____ STUDY MATERIAL

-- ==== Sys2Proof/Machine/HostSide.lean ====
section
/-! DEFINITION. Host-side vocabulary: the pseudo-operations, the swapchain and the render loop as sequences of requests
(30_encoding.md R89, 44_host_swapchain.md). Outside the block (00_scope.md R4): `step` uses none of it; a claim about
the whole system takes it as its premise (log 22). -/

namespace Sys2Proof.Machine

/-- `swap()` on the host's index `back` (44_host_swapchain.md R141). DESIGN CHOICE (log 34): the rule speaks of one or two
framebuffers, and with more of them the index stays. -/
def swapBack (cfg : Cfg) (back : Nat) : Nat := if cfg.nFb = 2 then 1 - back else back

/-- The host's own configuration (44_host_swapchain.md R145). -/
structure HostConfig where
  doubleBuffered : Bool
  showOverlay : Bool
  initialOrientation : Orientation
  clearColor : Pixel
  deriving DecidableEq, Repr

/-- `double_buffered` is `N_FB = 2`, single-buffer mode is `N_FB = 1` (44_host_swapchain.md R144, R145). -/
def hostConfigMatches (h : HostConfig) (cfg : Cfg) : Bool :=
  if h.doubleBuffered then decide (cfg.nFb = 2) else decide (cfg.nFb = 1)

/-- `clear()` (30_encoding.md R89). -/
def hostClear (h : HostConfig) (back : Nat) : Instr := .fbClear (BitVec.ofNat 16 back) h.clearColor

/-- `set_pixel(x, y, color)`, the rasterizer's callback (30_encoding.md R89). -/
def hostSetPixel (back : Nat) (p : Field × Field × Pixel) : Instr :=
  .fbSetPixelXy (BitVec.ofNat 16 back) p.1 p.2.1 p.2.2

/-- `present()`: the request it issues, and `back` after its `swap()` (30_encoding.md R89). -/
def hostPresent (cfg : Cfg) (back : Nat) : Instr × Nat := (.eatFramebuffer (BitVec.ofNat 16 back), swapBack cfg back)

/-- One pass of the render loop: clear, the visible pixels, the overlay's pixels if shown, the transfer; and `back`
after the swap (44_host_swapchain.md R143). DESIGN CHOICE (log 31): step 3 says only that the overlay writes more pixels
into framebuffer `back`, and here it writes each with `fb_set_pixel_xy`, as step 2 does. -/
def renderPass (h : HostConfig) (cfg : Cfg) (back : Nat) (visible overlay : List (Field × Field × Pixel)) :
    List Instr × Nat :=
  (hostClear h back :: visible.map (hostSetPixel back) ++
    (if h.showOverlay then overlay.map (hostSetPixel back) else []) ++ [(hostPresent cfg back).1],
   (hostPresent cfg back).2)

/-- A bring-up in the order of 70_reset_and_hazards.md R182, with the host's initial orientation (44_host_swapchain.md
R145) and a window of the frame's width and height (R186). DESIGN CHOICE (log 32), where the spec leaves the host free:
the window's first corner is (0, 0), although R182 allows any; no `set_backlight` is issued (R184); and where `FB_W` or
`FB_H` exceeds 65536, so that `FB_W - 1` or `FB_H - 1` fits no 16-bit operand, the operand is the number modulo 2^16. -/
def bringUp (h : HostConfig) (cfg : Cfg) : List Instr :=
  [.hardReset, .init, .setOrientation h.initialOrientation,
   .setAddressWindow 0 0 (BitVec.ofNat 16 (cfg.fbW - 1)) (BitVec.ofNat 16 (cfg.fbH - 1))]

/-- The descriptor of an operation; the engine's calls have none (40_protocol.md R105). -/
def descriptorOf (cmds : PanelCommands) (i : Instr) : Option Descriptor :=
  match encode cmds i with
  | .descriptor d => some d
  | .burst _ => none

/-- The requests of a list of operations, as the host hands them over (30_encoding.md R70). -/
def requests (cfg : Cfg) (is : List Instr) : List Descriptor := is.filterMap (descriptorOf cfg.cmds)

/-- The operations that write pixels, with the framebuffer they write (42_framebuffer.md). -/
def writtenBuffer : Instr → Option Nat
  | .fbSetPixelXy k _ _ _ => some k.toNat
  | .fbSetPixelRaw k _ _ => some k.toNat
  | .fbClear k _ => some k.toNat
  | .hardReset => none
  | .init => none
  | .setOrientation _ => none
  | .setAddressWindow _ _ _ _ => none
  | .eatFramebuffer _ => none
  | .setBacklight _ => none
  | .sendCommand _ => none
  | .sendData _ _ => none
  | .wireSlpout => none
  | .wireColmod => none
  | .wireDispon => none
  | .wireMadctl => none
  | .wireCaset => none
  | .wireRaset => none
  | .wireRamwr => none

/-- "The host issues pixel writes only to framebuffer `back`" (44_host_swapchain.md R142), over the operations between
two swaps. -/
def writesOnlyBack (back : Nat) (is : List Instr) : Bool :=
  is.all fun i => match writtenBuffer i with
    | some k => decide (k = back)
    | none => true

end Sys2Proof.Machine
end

________

- YOUR ASSIGNMENT
Only lines containing "that" belong in the answer; copy every such line from the records.

- EXERCISE ANSWER
after the swap (44_host_swapchain.md R143). DESIGN CHOICE (log 31): step 3 says only that the overlay writes more pixels
`FB_H` exceeds 65536, so that `FB_W - 1` or `FB_H - 1` fits no 16-bit operand, the operand is the number modulo 2^16. -/
/-- The operations that write pixels, with the framebuffer they write (42_framebuffer.md). -/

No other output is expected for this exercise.